*** Task inputs Section Begins ***

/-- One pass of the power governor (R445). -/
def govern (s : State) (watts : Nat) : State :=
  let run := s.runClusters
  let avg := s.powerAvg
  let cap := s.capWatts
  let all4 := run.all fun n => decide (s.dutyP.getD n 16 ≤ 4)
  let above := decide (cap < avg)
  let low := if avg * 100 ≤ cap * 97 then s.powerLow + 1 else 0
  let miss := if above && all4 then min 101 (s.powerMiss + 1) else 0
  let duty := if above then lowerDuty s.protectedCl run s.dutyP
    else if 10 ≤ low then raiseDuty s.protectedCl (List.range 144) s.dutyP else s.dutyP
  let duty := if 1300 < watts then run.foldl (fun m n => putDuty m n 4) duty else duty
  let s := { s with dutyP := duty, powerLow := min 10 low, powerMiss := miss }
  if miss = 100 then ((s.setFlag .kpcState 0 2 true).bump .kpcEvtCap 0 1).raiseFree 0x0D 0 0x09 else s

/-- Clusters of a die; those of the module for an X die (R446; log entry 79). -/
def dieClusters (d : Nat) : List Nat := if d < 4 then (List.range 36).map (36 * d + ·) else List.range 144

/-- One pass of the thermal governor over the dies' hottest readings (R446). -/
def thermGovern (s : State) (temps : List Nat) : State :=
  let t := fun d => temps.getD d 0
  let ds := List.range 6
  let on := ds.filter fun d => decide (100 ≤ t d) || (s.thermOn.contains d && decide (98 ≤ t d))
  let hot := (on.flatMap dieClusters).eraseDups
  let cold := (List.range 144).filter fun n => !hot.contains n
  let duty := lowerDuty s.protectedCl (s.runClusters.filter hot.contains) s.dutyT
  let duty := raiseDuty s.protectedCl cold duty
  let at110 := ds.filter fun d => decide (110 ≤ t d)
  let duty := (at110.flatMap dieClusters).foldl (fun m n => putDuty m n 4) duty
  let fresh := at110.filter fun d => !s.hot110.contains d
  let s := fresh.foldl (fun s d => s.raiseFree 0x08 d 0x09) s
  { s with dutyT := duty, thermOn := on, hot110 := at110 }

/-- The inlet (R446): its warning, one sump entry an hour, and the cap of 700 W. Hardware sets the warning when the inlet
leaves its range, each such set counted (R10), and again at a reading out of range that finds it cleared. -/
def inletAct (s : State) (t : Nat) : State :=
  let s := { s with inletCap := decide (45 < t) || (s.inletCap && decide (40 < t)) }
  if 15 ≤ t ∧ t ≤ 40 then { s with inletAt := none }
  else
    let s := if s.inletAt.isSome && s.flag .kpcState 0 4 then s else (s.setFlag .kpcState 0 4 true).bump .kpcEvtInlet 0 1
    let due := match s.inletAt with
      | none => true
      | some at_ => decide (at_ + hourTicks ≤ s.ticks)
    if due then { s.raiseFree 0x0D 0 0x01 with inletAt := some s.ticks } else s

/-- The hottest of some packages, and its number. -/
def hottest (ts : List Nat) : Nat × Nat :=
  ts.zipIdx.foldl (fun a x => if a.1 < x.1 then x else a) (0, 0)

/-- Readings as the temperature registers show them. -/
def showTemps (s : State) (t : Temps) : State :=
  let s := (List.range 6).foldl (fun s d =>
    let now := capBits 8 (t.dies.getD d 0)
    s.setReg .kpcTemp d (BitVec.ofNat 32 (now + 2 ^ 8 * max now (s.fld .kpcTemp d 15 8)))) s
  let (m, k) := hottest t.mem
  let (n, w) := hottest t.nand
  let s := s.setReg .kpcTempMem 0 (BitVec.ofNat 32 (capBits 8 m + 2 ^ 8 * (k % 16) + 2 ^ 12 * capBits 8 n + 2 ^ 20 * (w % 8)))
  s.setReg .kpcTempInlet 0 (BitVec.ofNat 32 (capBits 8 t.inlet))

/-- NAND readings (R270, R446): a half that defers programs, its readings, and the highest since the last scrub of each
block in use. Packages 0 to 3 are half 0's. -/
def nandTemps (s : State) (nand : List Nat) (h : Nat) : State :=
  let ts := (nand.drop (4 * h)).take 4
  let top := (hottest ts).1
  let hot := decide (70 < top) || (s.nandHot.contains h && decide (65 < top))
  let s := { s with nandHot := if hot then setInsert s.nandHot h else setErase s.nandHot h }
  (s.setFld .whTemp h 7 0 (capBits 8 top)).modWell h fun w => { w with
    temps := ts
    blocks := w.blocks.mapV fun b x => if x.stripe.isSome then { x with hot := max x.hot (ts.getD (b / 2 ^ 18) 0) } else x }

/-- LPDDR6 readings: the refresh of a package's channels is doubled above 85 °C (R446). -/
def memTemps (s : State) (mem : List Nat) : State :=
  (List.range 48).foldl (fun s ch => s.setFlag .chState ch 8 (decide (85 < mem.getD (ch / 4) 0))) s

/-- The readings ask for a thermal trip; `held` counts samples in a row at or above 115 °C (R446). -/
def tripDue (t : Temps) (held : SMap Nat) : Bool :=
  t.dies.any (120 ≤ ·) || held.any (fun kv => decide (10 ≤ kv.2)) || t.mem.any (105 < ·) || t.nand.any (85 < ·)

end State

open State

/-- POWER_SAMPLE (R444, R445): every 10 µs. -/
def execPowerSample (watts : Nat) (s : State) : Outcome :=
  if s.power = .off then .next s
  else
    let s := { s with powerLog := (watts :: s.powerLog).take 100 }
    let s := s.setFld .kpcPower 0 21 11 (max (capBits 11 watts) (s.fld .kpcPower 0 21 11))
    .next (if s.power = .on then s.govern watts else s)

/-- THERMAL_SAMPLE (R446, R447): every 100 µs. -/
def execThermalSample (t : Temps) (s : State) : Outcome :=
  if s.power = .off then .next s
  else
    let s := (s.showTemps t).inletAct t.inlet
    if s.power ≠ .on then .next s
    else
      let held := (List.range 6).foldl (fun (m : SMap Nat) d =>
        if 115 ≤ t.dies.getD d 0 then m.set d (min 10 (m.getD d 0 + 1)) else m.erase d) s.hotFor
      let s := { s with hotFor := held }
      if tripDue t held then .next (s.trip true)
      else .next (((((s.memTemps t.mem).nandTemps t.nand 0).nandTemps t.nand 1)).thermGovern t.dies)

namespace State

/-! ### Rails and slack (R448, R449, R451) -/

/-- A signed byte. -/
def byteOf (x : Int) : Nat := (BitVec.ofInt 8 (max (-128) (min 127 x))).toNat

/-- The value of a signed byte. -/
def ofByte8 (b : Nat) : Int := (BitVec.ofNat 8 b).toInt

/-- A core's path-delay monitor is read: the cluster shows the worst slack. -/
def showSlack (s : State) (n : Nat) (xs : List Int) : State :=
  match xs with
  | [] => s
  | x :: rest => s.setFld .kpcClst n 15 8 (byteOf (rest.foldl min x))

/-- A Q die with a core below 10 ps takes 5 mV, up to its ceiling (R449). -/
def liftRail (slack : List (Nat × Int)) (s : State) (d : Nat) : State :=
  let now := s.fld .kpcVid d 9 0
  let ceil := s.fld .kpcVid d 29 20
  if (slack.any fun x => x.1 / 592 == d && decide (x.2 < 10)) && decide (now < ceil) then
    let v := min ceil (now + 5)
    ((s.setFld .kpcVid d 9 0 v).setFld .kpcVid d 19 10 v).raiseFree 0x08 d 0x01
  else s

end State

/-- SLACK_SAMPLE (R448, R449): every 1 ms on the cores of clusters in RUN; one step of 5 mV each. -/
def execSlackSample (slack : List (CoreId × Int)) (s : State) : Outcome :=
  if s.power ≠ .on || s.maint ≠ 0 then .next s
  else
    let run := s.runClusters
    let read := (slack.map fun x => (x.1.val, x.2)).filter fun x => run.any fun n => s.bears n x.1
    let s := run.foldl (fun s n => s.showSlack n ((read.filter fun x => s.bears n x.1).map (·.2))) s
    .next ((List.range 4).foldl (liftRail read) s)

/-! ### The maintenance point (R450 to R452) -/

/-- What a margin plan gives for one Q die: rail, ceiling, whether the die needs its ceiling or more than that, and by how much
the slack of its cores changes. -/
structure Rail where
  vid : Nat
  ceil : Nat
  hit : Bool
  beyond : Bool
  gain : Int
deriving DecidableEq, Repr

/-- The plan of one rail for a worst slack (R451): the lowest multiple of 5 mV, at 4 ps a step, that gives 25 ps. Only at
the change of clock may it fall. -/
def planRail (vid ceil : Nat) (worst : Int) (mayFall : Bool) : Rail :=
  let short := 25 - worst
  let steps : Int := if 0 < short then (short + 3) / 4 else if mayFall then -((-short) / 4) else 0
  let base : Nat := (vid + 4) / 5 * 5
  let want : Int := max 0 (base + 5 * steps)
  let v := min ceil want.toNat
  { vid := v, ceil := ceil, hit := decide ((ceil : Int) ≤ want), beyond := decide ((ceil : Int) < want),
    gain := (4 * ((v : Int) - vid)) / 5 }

*** Task inputs Section Ends ***
*** Task inputs Section Begins ***

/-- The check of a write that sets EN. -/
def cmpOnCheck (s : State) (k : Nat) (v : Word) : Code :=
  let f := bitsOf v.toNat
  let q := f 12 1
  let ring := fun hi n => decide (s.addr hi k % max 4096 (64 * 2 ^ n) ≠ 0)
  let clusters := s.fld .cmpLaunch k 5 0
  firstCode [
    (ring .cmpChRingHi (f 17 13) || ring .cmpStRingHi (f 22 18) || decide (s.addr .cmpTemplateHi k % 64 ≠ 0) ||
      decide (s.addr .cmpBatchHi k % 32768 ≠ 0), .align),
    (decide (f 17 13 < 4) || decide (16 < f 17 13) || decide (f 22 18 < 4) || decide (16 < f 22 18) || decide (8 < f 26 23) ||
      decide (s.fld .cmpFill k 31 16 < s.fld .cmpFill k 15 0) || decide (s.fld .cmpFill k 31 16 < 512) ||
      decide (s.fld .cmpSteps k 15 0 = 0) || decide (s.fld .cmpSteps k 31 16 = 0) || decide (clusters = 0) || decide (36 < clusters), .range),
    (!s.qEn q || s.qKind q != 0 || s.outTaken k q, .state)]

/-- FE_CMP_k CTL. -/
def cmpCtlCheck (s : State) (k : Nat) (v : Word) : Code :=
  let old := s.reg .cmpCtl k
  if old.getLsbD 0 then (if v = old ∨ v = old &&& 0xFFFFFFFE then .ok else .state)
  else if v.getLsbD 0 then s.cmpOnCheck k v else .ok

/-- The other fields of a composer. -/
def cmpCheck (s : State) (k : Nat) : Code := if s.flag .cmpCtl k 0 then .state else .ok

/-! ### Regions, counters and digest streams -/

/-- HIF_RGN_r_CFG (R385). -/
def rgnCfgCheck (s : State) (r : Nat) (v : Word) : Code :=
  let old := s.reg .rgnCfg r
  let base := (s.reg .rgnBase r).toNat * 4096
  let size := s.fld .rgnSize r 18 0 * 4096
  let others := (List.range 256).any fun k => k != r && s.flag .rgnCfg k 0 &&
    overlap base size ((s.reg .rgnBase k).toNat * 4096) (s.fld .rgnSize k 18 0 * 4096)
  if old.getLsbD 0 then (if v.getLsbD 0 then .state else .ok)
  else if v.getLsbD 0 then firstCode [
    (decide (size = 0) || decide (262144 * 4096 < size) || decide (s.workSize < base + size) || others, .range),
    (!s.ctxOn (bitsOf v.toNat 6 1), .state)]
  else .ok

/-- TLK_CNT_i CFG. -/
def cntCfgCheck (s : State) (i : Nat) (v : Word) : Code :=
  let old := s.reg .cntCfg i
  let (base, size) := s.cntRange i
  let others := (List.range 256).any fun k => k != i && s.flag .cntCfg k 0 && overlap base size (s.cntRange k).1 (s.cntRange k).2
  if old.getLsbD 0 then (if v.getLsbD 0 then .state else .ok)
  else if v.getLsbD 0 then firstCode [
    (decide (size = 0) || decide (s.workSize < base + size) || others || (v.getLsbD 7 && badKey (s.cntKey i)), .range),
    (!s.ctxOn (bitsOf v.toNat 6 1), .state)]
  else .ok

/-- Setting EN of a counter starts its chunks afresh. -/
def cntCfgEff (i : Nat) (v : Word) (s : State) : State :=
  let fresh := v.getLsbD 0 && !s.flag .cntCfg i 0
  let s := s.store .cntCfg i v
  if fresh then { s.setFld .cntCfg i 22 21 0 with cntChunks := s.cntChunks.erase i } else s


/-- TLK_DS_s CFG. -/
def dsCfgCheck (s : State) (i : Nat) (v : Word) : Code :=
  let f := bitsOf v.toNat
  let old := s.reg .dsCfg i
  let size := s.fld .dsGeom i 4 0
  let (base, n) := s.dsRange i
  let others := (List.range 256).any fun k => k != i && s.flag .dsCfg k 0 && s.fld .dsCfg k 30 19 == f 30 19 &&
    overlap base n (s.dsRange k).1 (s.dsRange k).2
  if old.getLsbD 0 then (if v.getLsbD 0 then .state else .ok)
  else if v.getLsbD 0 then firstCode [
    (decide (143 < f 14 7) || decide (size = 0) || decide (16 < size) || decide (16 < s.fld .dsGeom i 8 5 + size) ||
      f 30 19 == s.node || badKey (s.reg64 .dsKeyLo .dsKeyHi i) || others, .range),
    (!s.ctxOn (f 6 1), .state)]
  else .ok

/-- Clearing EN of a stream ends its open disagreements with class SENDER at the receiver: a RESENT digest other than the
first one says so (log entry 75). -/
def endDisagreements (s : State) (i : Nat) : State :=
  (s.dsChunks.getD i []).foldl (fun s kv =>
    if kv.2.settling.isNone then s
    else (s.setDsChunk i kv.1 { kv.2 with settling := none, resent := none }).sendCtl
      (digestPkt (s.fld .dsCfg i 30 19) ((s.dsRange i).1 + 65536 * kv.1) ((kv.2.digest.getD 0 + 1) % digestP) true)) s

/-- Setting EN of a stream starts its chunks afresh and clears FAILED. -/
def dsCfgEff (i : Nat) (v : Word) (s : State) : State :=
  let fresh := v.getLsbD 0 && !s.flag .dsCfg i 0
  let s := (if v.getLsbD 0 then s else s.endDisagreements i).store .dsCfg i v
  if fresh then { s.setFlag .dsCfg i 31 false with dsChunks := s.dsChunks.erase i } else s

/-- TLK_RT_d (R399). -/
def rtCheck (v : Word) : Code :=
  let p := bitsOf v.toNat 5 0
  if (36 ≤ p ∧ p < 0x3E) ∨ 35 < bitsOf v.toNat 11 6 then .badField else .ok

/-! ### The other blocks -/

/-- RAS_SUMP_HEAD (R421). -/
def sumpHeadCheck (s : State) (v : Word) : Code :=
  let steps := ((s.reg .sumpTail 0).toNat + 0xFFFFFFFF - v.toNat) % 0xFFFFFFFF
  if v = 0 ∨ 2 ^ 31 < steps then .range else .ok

*** Task inputs Section Ends ***

Beginning with the line that has "let want : Int := max 0 (base + 5 * steps)" and ending with the line that has "gain := (4 *", set down the lines above exactly and include no others.

» Solution for this problem
  let want : Int := max 0 (base + 5 * steps)
  let v := min ceil want.toNat
  { vid := v, ceil := ceil, hit := decide ((ceil : Int) ≤ want), beyond := decide ((ceil : Int) < want),
    gain := (4 * ((v : Int) - vid)) / 5 }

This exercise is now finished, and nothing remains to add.